What I would like to do is understand the cycle and be able to strategise confidently, so that I can move back to Coventry and cheaper rent and get back to saving for my own place.
 

YogaD

New member
The course has appeared in my life at just the right time. I have a whole range of emotions just now anger, grief, fear but also sometimes elation and joy. I'm crying for the first time in many years. Sometimes the moments when things fall apart in life are the moments with the most potential. Your plan seems good, I hope the course helps you fulfil it, as I hope it will help me find a new direction of travel.:)
 

T5Owner

Member
The course has appeared in my life at just the right time. I have a whole range of emotions just now anger, grief, fear but also sometimes elation and joy. I'm crying for the first time in many years. Sometimes the moments when things fall apart in life are the moments with the most potential. Your plan seems good, I hope the course helps you fulfil it, as I hope it will help me find a new direction of travel.:)
I like that you are seeing the positives in your situation.
I see my emotions as having two separate levels; immediate and long term.

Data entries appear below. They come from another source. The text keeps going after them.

-- ==== Sys2Proof/Machine/Params.lean ====
section
/-!
DEFINITION. The parameters the machine runs at: NUM_B64 with the spec's defaults (92_eei_decisions.md,
"Open parameters in one list"; log 1, 6, 7, 8, 22).
-/

namespace Sys2Proof.Machine

/-- The defaults of the window generator, the transform and the size limit over a numerics record
(40_config.md R107, 42_fft.md R133, 00_scope.md R8); the tolerances have no default and are free. -/
def defaultParams {F : Type} (num : Num F) : Params F where
  num := num
  winGen := winDefault num
  fft := fftDefault num
  log2NfftMax := Config.log2NfftMax
  size_legal := by decide
  epsFft := Config.epsFft
  epsWin := Config.epsWin

/-- The parameters of the machine: the defaults over NUM_B64. -/
def params : Params B64 := defaultParams numB64

end Sys2Proof.Machine
end

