-- ==== Sys2Proof/Machine/Window.lean ====
section
/-!
DEFINITION. WIN c: the windowing unit (41_window.md).
-/

namespace Sys2Proof.Machine

variable {F : Type}

/-- WIN c raises InvalidInput: NCH is not 2, or its own row is shorter than B (41_window.md R121). -/
def Block.winInputBad (c : Channel) (b : Block F) : Bool :=
  b.wrongChannelCount || b.rowTooShort c

/-- The two loops of WIN c on the samples `row` of channel c: sample times coefficient below B, +0
from B to N - 1 (41_window.md R120). -/
def Block.windowRow (num : Num F) (c : Channel) (row : List F) (b : Block F) : Block F :=
  b.setXbuf c (storeElems (fun n =>
    if n < b.blockLen then some (num.mul (elem num row n) (elem num b.win n))
    else if n < b.fftLen then some num.zero
    else none) (b.xbuf.get c))

/-- The effect of WIN c once its check has passed; it faults on a sample nothing has written
(41_window.md R120, R122 (d)). -/
def winEffect (p : Params F) (c : Channel) (b : Block F) : Except Fault (Block F) :=
  match readRow (b.inp.get c) b.blockLen 0 with
  | .error i => .error (.unwrittenInput c i)
  | .ok row => .ok (b.windowRow p.num c row)

/-- WIN c as a command (41_window.md R120, R121). -/
def runWin (p : Params F) (arg : BitVec 8) (b : Block F) : Except Fault (Block F) :=
  match channelOf arg with
  | none => .ok (b.raise .illegalCommand)
  | some c => b.checkedCommand (Block.winInputBad c) (winEffect p c)

end Sys2Proof.Machine
end

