-- ==== Sys2Proof/Machine/Transactions.lean ====
section
/-!
DEFINITION. The host interface: the four transactions (20_memory.md R60 to R67), the reset input
(70_reset_and_hazards.md R220), and the pseudo-instructions of the assembler notation
(30_encoding.md R88).
-/

namespace Sys2Proof.Machine

variable {F : Type}

/-! ## Registers -/

/-- What a RegRead returns; none for CMD, which is write-only (20_memory.md R61, R64). -/
def Block.readReg (b : Block F) : Reg → Option (Value F)
  | .cmd => none
  | .status => some (.word b.statusWord)
  | .blocksize => some (.word b.blocksize)
  | .hopsize => some (.word b.hopsize)
  | .samplerate => some (.num b.samplerate)
  | .nch => some (.word b.nch)
  | .inlen0 => some (.word (b.inlen.get .ch0))
  | .inlen1 => some (.word (b.inlen.get .ch1))
  | .ablock => some (.word b.ablock)
  | .ahop => some (.word b.ahop)
  | .afs => some (.num b.afs)
  | .nfft => some (.word b.nfft)
  | .alpha => some (.num b.alpha)

/-- The block after a RegWrite that stores a word; none where the register takes no word from the
host (20_memory.md R61, R64). CMD stores nothing and is not here. -/
def Block.writeWord (b : Block F) (w : W32) : Reg → Option (Block F)
  | .blocksize => some { b with blocksize := w }
  | .hopsize => some { b with hopsize := w }
  | .nch => some { b with nch := w }
  | .inlen0 => some { b with inlen := b.inlen.set .ch0 w }
  | .inlen1 => some { b with inlen := b.inlen.set .ch1 w }
  | .cmd => none
  | .status => none
  | .samplerate => none
  | .ablock => none
  | .ahop => none
  | .afs => none
  | .nfft => none
  | .alpha => none

/-- The block after a RegWrite that stores a number of type F: only SAMPLERATE takes one
(20_memory.md R61, R64). -/
def Block.writeNum (b : Block F) (v : F) : Reg → Option (Block F)
  | .samplerate => some { b with samplerate := v }
  | .cmd => none
  | .status => none
  | .blocksize => none
  | .hopsize => none
  | .nch => none
  | .inlen0 => none
  | .inlen1 => none
  | .ablock => none
  | .ahop => none
  | .afs => none
  | .nfft => none
  | .alpha => none

/-- The block after a RegWrite to a register other than CMD; none is BusError. -/
def Block.writeReg (b : Block F) (r : Reg) : Value F → Option (Block F)
  | .word w => b.writeWord w r
  | .num v => b.writeNum v r

/-! ## Banks -/

/-- The length of a bank: IN_CAP for the input banks, the number of elements otherwise (10_state.md
R37). -/
def Block.bankLength (p : Params F) (b : Block F) (bank : Bank) : Nat :=
  match b.denseBank bank with
  | none => p.inCap
  | some l => l.length

/-- The block after a MemWrite; none is BusError. The host writes only IN0 and IN1, below IN_CAP,
and only numbers of type F (20_memory.md R62, R64). -/
def Block.writeElem (p : Params F) (b : Block F) (bank : Bank) (i : Nat) : Value F → Option (Block F)
  | .word _ => none
  | .num v =>
    match bank with
    | .inp c =>
      if i < p.inCap then some { b with inp := b.inp.set c (memWrite (b.inp.get c) i v) } else none
    | .win => none
    | .xbuf _ => none
    | .spec _ => none
    | .conj _ => none
    | .inst _ => none
    | .acc _ => none
    | .out _ => none

/-- What a MemRead returns, none for BusError. An element of an input bank that nothing has written
reads as `unwritten c i` (20_memory.md R62, R64; 93_implementation_defined.md U6). -/
def Block.readElem (p : Params F) (unwritten : Channel → Nat → F) (b : Block F) (i : Nat) :
    Bank → Option F
  | .inp c => if i < p.inCap then some ((memRead (b.inp.get c) i).getD (unwritten c i)) else none
  | .win => b.win[i]?
  | .xbuf c => (b.xbuf.get c)[i]?
  | .spec c => (b.spec.get c)[i]?
  | .conj c => (b.conj.get c)[i]?
  | .inst k => (b.inst.get k)[i]?
  | .acc k => (b.acc.get k)[i]?
  | .out k => (b.out.get k)[i]?

/-! ## Transactions on the machine -/

/-- The transaction answers r. -/
def State.respond (s : State) (r : Response B64) : State := { s with response := some r }

/-- BusError: the block is as it was (20_memory.md R64, 60_exceptions.md R206; log 13). -/
def State.busError (s : State) : State := s.respond .busError

/-- An answer that is a value, or BusError. -/
def State.answer (s : State) : Option (Value B64) → State
  | some v => s.respond (.value v)
  | none => s.busError

/-- A write that answers Ok with the new block, or BusError. -/
def State.store (s : State) : Option (Block B64) → State
  | some b => (s.withBlock b).respond .ok
  | none => s.busError

/-- The answer of a RegWrite to CMD when the command has ended: Ok, whatever its completion code
(20_memory.md R63). A fault is passed on (log 25). -/
def State.commandEnded : Host.Outcome State Fault Refusal → Host.Outcome State Fault Refusal
  | .next s => .next (s.respond .ok)
  | .fault f => .fault f
  | .refused r => .refused r

/-- RegWrite(CMD, w): decode, run, answer Ok; an illegal word ends with IllegalCommand and changes
nothing else (30_encoding.md R89, R84). -/
def State.writeCmd (s : State) (w : W32) : Host.Outcome State Fault Refusal :=
  match decode w with
  | .ok i => State.commandEnded (exec i s)
  | .error _ => State.commandEnded (.next (s.withBlock (s.block.raise .illegalCommand)))

/-- RegWrite(r, v) (20_memory.md R63, R64). -/
def State.regWrite (s : State) (r : Reg) (v : Value B64) : Host.Outcome State Fault Refusal :=
  match r, v with
  | .cmd, .word w => s.writeCmd w
  | r, v => .next (s.store (s.block.writeReg r v))

/-- The value a host read of an unwritten element of channel c returns: free (log 10). -/
def State.unwritten (s : State) (c : Channel) (i : Nat) : B64 :=
  Config.unwrittenSample s.epoch (channelNumber c) i

/-- A pulse of the reset input: the block as after reset, no transaction answered, one epoch later;
what the host still wants done is its own (70_reset_and_hazards.md R220; log 10, 23). -/
def State.resetPulse (s : State) : State :=
  { s with block := Block.reset 0#64, response := none, epoch := s.epoch + 1 }

/-- One host event on the machine; the transactions are taken whole (20_memory.md R63, R70). -/
def State.takeEvent (s : State) : HostEvent B64 → Host.Outcome State Fault Refusal
  | .regRead n => .next (s.answer ((regOfNumber n).bind s.block.readReg))
  | .regWrite n v =>
    match regOfNumber n with
    | none => .next s.busError
    | some r => s.regWrite r v
  | .memRead n i =>
    .next (s.answer
      (((bankOfNumber n).bind (s.block.readElem params s.unwritten i)).map Value.num))
  | .memWrite n i v =>
    .next (s.store ((bankOfNumber n).bind fun bank => s.block.writeElem params bank i v))
  | .reset => .next s.resetPulse

/-- One step: the oldest pending event is taken; with none pending the block is idle and keeps its
state (70_reset_and_hazards.md R221, 60_exceptions.md R216; log 12). -/
def State.takeNext (s : State) : Host.Outcome State Fault Refusal :=
  match s.pending with
  | [] => .next s
  | e :: rest => ({ s with pending := rest } : State).takeEvent e

/-! ## Pseudo-instructions of the assembler notation -/

/-- `wr CMD` of a command (30_encoding.md R87). -/
def commandWrite (i : Instr) : HostEvent F := .regWrite 0 (.word (encode i))

/-- `setup b, h, fs` (30_encoding.md R88). -/
def pseudoSetup (b h : W32) (fs : F) : List (HostEvent F) :=
  [.regWrite 2 (.word b), .regWrite 3 (.word h), .regWrite 4 (.num fs), commandWrite .config]

/-- The MemWrites of `feed` from element i on. -/
def feedFrom (bank : Nat) : (i : Nat) → List F → List (HostEvent F)
  | _, [] => []
  | i, v :: rest => .memWrite bank i (.num v) :: feedFrom bank (i + 1) rest

/-- `feed c, [v0, ...]`: the samples into INc, their number into INLENc (30_encoding.md R88). -/
def pseudoFeed (c : Channel) (vs : List F) : List (HostEvent F) :=
  feedFrom (channelNumber c) 0 vs
    ++ [.regWrite (6 + channelNumber c) (.word (BitVec.ofNat 32 vs.length))]

/-- `block [...], [...]` (30_encoding.md R88). -/
def pseudoBlock (as bs : List F) : List (HostEvent F) :=
  pseudoFeed .ch0 as ++ pseudoFeed .ch1 bs ++ [.regWrite 5 (.word 2#32), commandWrite .process]

/-- The thirteen step commands of a call, in order (46_process.md R182). -/
def stepCommands : List Instr :=
  [.win 0#8, .win 1#8, .fft 0#8, .fft 1#8, .conj 0#8, .conj 1#8, .cmul 0#8, .cmul 1#8, .cmul 2#8,
   .smooth 0#8, .smooth 1#8, .smooth 2#8, .tick]

/-- `step`: PROCESS spelled as its thirteen step commands (30_encoding.md R88). -/
def pseudoStep : List (HostEvent F) := stepCommands.map commandWrite

end Sys2Proof.Machine
end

I can laugh at jokes etc, and an animal movie will put a lump in my throat, but looking at long term I have very few apart from frustration. Part of my job hopping cycle I think is down to not knowing what I like and dislike, so not even knowing if I like the job that I am doing 🤷‍♂️
 

VPUK

New member
I am the same with the employment. My longest job was 3 years and have had lots of jobs since 16 years old that have been a lot shorter than that!